Traditional health monitoring methods rely on wired transmission, which limits the flexibility and real-time data acquisition. Therefore, technology combining optical sensors and wireless mobile networks offers new opportunities for health monitoring. This study aims to explore the application of deep Convolutional neural network (DCNN) algorithm based on optical sensor and wireless mobile network in real-time health monitoring, improve the accuracy and real-time monitoring, and support personalized health management. A monitoring system integrating optical sensor and wireless mobile network is designed. Deep convolutional neural network is used to process the data collected by sensor. The system realizes real-time data transmission through the mobile network, and uploads the user’s physiological data to the cloud for analysis. During the experiment, we conducted a series of tests, including the monitoring of physiological parameters such as heart rate and blood oxygen saturation, and compared it with traditional methods. The experimental results show that the monitoring system based on DCNN has a high identification accuracy in multiple health parameters, and the application of wireless mobile network reduces the data transmission delay to the millisecond level, ensuring the real-time and effectiveness of health monitoring information. In addition, the data acquisition effect of the user in the mobile state is good, which fully demonstrates the portability and convenience of the system.
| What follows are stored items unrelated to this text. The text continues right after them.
-- ==== Sys2Proof/Machine/Loader.lean ====
section
/-! DEFINITION. Machine/Loader.lean: the stream from its first word to its last: packets, frames, the write window, CLOSE and
START (§07.1 to §07.7). -/

namespace Sys2Proof.Machine

/-! ### Frames (R200, R201) -/

/-- The 64-bit slots of a frame (R200). -/
def frameSlots : List Nat → List Nat
  | lo :: hi :: rest => (lo + hi * 2 ^ 32) :: frameSlots rest
  | _ => []

/-- CRC of a frame (R201). -/
def frameCrc (far : Nat) (data : List Nat) : Nat := crc32c (far :: data)

/-! ### Content (check 7 of Table 07.5) -/

/-- A cell record with a reserved field or code that is not 0 (Table 05.2). -/
def cellBad (cell rec_ : Nat) : Bool :=
  bitsOf rec_ 28 3 ≠ 0 || 5 ≤ bitsOf rec_ 21 3 || 10 ≤ bitsOf rec_ 24 4 || (cell < 14 && bitOf rec_ 31 = 1)

/-- Both ends of a causeway would drive: slots of a minor-15 frame against the other layer's context (R139, R204). -/
def State.bothEnds (s : State) (i c x : Nat) (slots : List Nat) : Bool :=
  let o := partner i
  (s.ctxState o c = 1 || s.ctxState o c = 2) &&
    slots.zipIdx.any fun p => p.1 &&& (wordDecode (mget {} s.cfg (cfgKey o c x 15 p.2))).2 ≠ 0

/-- The first content rule a frame breaks: 1 both-drive, 2 BM position, 4 reserved field (R204). -/
def State.contentWhy (s : State) (f : Far) (data : List Nat) : Option Nat :=
  let slots := frameSlots data
  if f.minor = 15 then if s.bothEnds f.region f.ctx f.x slots then some 1 else none
  else if 18 ≤ f.minor then if (data.drop 512).any (· ≠ 0) then some 4 else none
  else if f.minor = 17 then if slots.any fun v => v / 2 ^ 16 ≠ 0 then some 4 else none
  else if f.minor ≤ 7 then
    if f.minor = 7 && slots.zipIdx.any (fun p => bitOf p.1 63 = 1 && p.2 % 10 ≠ 0) then some 2
    else if slots.any fun v => cellBad (2 * f.minor) (v % 2 ^ 32) || cellBad (2 * f.minor + 1) (v / 2 ^ 32) then some 4
    else none
  else none

/-! ### Checks and writes of one frame (R204 to R209) -/

/-- What becomes of a frame. -/
inductive Verdict where
  | fail (why chk : Nat)
  | skip
  | hold
  | window
  | power (domain : Nat)
  | write
  deriving DecidableEq, Repr

/-- A block that the live context hosts a port of (check 6). -/
def State.liveBlock (s : State) (f : Far) : Bool :=
  s.bmHost f.region f.x (20 * f.block) || s.bmHost f.region f.x (20 * f.block + 10)

/-- Domain d of entry e is ON, and at RUN as far as CFP's own vote takes it (R209). -/
def State.writable (s : State) (e d : Nat) : Bool := s.isOn e && (3 ≤ s.taken d || s.vote d Ag.cfp = 3)

/-- The checks of Table 07.5, in order. -/
def State.judge (s : State) (far : Nat) (data : List Nat) (crc : Option Nat) : Verdict :=
  let f := farOf far
  let i := f.region
  let ofCtx : Bool := f.minor ≤ 15 || f.minor = 17
  let full := s.ldFull
  if crc.elim false fun c => frameCrc far data ≠ c then .fail Abort.crc 0
  else if !farOk far then .fail Abort.badCmd 0
  else if s.blk (En.region i) = St.retired then .skip
  else if !full && !(s.inFence i && (17 < f.minor || s.ctxInFence f.ctx)) then .fail Abort.fence 0
  else if !full && s.profile (En.region i) = Prof.thasol then .fail Abort.profile 0
  else if f.minor = 16 || (!full && (if ofCtx then f.ctx = s.liveCtx i else s.liveBlock f)) then .fail Abort.live 0
  else match s.contentWhy f data with
    | some chk => .fail Abort.check chk
    | none =>
      let d := (if f.minor ≤ 15 then 80 else 40) + i
      if !s.flag Pg.thermal Thr.CFG_WIN then .window
      else if ofCtx && (s.rg i).staging.elim false (fun g => g.ctx = f.ctx) then .hold
      else if !(s.writable (if f.minor ≤ 15 then En.plane i else En.slab i) d) then .power d
      else .write

/-- A frame touches context c (R172, Table 06.1): LOADING, and out of the staged set. -/
def State.touchCtx (s : State) (i c : Nat) : State :=
  let s := s.rgWr i Rgn.CSTATE 1 c
  s.doIf (s.rgRd i Rgn.STG_CTX = c) fun s => s.rgWr i Rgn.STG_VALID 0

/-- Add to a list that holds no repeats. -/
def addOnce {α : Type} [DecidableEq α] (xs : List α) (x : α) : List α := if xs.contains x then xs else xs ++ [x]

/-- Write one frame (R200, R203). -/
def State.writeFrame (s : State) (far : Nat) (data : List Nat) : State :=
  let f := farOf far
  let i := f.region
  let s :=
    if f.minor ≤ 15 then
      let lo := cfgKey i f.ctx f.x f.minor 0
      let es := (frameSlots data).zipIdx.filterMap fun p =>
        if cleanWord p.1 = {} then none else some (lo + p.2, cleanWord p.1)
      let s := { s with cfg := mreplace s.cfg lo 320 es }
      (s.touchCtx i f.ctx).setLd { s.ld with written := addOnce s.ld.written (i, f.ctx) }
    else if f.minor = 17 then
      let s := s.each (frameSlots data).zipIdx fun p s => s.sbWrite i f.ctx f.x p.2 p.1
      (s.touchCtx i f.ctx).setLd { s.ld with written := addOnce s.ld.written (i, f.ctx)
                                             banks := addOnce s.ld.banks (i, f.ctx) }
    else
      let bytes := (data.take 512).flatMap leBytes
      s.each bytes.zipIdx fun p s => s.bmWrite i (16 * f.x + f.block) (2048 * f.half + p.2) p.1
  let locked := s.ld.rbLocked.filter (· ≠ i)
  let s := s.setLd { s.ld with regions := addOnce s.ld.regions i, last := some data
                               rbLocked := if bitOf s.ld.flags 3 = 1 then locked else locked ++ [i] }
  s.ldWr Ld.CNT_FRAMES (s.ldRd Ld.CNT_FRAMES + 1)

/-- The first waiting frame is done with: the FAR advances (R199). -/
def State.nextFrame (s : State) : State :=
  let jobs := match s.ld.jobs with
    | [] => []
    | j :: js => if j.times ≤ 1 then js else { j with times := j.times - 1 } :: js
  s.setLd { s.ld with jobs := jobs, far := farNext s.ld.far }

/-- A frame of a RETIRED region is skipped (check 3); a REPEAT behind it repeats its words all the same (R202; DEDUCED, log
entry 157). -/
def State.skipFrame (s : State) (i : Nat) (data : List Nat) : State :=
  let s := (s.setLd { s.ld with last := some data }).count Pg.loader Ld.CNT_SKIP
  if s.ld.skipped.contains i then s
  else (s.setLd { s.ld with skipped := s.ld.skipped ++ [i] }).logHw Pg.loader 0x25 Sev.info i

/-- The write window is closed: TEMP_HOLD (R208). -/
def State.tempHold (s : State) : State :=
  if s.flag Pg.loader Ld.TEMP_HOLD then s
  else ((s.ldWr Ld.TEMP_HOLD 1).irq Pg.loader 20).logHw Pg.loader 0x24 Sev.info 0

/-- TEMP_HOLD ends (R208). -/
def State.tempGo (s : State) : State :=
  if s.flag Pg.loader Ld.TEMP_HOLD then (s.ldWr Ld.TEMP_HOLD 0).logHw Pg.loader 0x24 Sev.info 1 else s

/-- CFP votes RUN for a domain below it and remembers its vote (R209). -/
def State.loadVote (s : State) (d : Nat) : State :=
  if 3 ≤ s.taken d then s
  else
    let s := if s.ld.votes.any fun v => v.1 = d then s
      else s.setLd { s.ld with votes := s.ld.votes ++ [(d, s.vote d Ag.cfp)] }
    s.castVote d Ag.cfp 3

/-- The votes of the load are lowered again (R209). -/
def State.loadUnvote (s : State) : State :=
  let vs := s.ld.votes
  (s.setLd { s.ld with votes := [] }).each vs fun v s => s.castVote v.1 Ag.cfp v.2

/-- A stream aborts (R206), and the votes of the load go with it (log entry 25). -/
def State.abortStream (s : State) (why chk : Nat) (far : Option Nat) : State :=
  if !s.streamOpen then s else ((s.ldAbort why chk far).tempGo).loadUnvote

/-- Judge the waiting frames one after the other until one holds, at most n of them. -/
def State.runJobs : Nat → State → State
  | 0, s => s
  | n + 1, s =>
    match s.ld.jobs with
    | [] => s
    | j :: _ =>
      let far := s.ld.far
      match s.judge far j.data j.crc with
      | .fail why chk => s.abortStream why chk (some far)
      | .skip => State.runJobs n ((s.skipFrame (farOf far).region j.data).nextFrame)
      | .hold => s
      | .window => s.tempHold
      | .power d =>
        let s := s.loadVote d
        if s.judge far j.data j.crc = .write then State.runJobs n ((s.writeFrame far j.data).nextFrame) else s
      | .write => State.runJobs n ((s.tempGo.writeFrame far j.data).nextFrame)

/-- Frames come to the front of the loader. -/
def State.addJob (s : State) (j : Job) : State :=
  let s := s.setLd { s.ld with jobs := s.ld.jobs ++ [j] }
  s.runJobs ((s.ld.jobs.map (·.times)).sum)

/-! ### WREG (R197) -/

/-- Why a pair may not be written, if so. -/
def State.wregWhy (s : State) (a v : Nat) : Option Nat :=
  let pg := a / 4096; let off := a % 4096 / 4 * 4
  if s.ldFull then
    if pg ≤ 0x23 || pg = 0x60 || pg = 0x61 || pg = 0x70 || pg = 0x71 then some Abort.badReg
    else if (fieldsAt pg off).any fun r => r.1.acc = .auth || (r.1.acc = .wo && bitsOf v r.1.lo r.1.width ≠ 0) then
      some Abort.badReg
    else none
  else
    let i := pg - 0x100
    let c := if 0x400 ≤ off ∧ off < 0x600 then some ((off - 0x400) / 64)
      else if 0x120 ≤ off ∧ off < 0x140 then some ((off - 0x120) / 4) else none
    match c with
    | none => some Abort.fence
    | some c =>
      if pg < 0x100 || 40 ≤ i || !s.inFence i || !s.ctxInFence c || c = s.liveCtx i
          || (s.rg i).staging.elim false (fun g => g.ctx = c) then some Abort.fence
      else if s.profile (En.region i) = Prof.thasol then some Abort.profile
      else none

/-- A WREG packet joins the buffer of 2,048 pairs. -/
def State.takeWreg (s : State) (ws : List Nat) : State :=
  let pairs := (chunks 2 ws.length ws).map fun p => (p.getD 0 0, p.getD 1 0)
  if 2048 < s.ld.wreg.length + pairs.length then s.abortStream Abort.badCmd 0 none
  else match pairs.findSome? fun p => s.wregWhy p.1 p.2 with
    | some why => s.abortStream why 0 none
    | none => s.setLd { s.ld with wreg := s.ld.wreg ++ pairs }

/-- An attachment entry at byte address a: region, context, entry. -/
def attachmentAt (a : Nat) : Option (Nat × Nat × Nat) :=
  let pg := a / 4096; let off := a % 4096
  if 0x100 ≤ pg ∧ pg < 0x128 ∧ 0x400 ≤ off ∧ off < 0x600 then some (pg - 0x100, (off - 0x400) / 64, (off - 0x400) / 4 % 16)
  else none

/-- Every attachment of the pairs holds under R151, each judged after those before it. -/
def State.attachmentsHold (s : State) (pairs : List (Nat × Nat)) : Bool :=
  (pairs.foldl (fun (p : Bool × State) w =>
    match attachmentAt w.1 with
    | none => p
    | some (i, c, k) =>
      let t := bitsOf w.2 0 4; let inst := bitsOf w.2 4 8; let base := bitsOf w.2 12 9
      let n := 16 * c + k
      (p.1 && (p.2.attWhy i c k t inst base).isNone,
        ((p.2.rgWr i Rgn.TYPE t n).rgWr i Rgn.INST inst n).rgWr i Rgn.BASE_ROW base n)) (true, s)).1

/-- One pair of a full image (R198): what it defers, and the value written now. -/
def State.applyPair (s : State) (a v : Nat) : State :=
  let pg := a / 4096; let off := a % 4096 / 4 * 4
  let now (s : State) (v : Nat) := s.pageWrite Ag.cfp a 4 v true
  if (pg = 0x31 ∨ pg = 0x32) ∧ 0x400 ≤ off ∧ off < 0xC00 ∧ off % 16 = 0 ∧ bitOf v 0 = 1 then
    s.setLd { s.ld with late := s.ld.late ++ [(a, v)] }
  else if off = 0x008 ∧ (entryOfPage pg).elim false holdsProfile then
    let e := (entryOfPage pg).getD 0
    let s := s.setLd { s.ld with late := s.ld.late ++ [(a, v)]
                                 profiles := mset Prof.endurance s.ld.profiles e (bitsOf v 2 2) }
    now s (putBits v 2 2 (s.rd pg Hdr.PROFILE_REQ))
  else if pg = 0x40 ∧ 0x100 ≤ off ∧ off < 0x100 + 4 * 177 then
    let t := (off - 0x100) / 4
    now (s.setLd { s.ld with srcWrites := s.ld.srcWrites ++ [(a, v)] }) (putBits v 0 3 (s.rd Pg.clocks Clk.SRC t))
  else now s v

/-- The profiles an image requests are known before its clock writes are judged (R108). -/
def State.noteProfiles (s : State) (pairs : List (Nat × Nat)) : State :=
  s.each pairs fun p s =>
    let pg := p.1 / 4096
    if p.1 % 4096 / 4 * 4 = 0x008 ∧ (entryOfPage pg).elim false holdsProfile then
      s.setLd { s.ld with profiles := mset Prof.endurance s.ld.profiles ((entryOfPage pg).getD 0) (bitsOf p.2 2 2) }
    else s

/-- Every PLL that is enabled reads READY (R219). -/
def State.pllsReady (s : State) : Bool :=
  (List.range 20).all fun p => !(s.flag (Pg.pll p) Hdr.EN) || p ≤ 2 || s.pllReady p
传统的健康监测方法依赖于有线传输,这限制了数据采集的灵活性和实时性。因此,结合光学传感器和无线移动网络的技术为健康监测提供了新的机遇。本研究旨在探索基于光学传感器和无线移动网络的深度卷积神经网络(DCNN)算法在实时健康监测中的应用,提高监测的准确性和实时性,支持个性化健康管理。本文设计了一个集成光学传感器和无线移动网络的监测系统。深度卷积神经网络用于处理传感器采集的数据。系统通过移动网络实现实时数据传输,并将用户的生理数据上传到云端进行分析。实验中,我们进行了一系列测试,包括心率、血氧饱和度等生理参数的监测,并与传统方法进行了对比。实验结果表明,基于 DCNN 的监测系统在多个健康参数上都有较高的识别精度,无线移动网络的应用将数据传输延迟降低到毫秒级,保证了健康监测信息的实时性和有效性。此外,用户在移动状态下的数据采集效果良好,充分体现了系统的便携性和便捷性。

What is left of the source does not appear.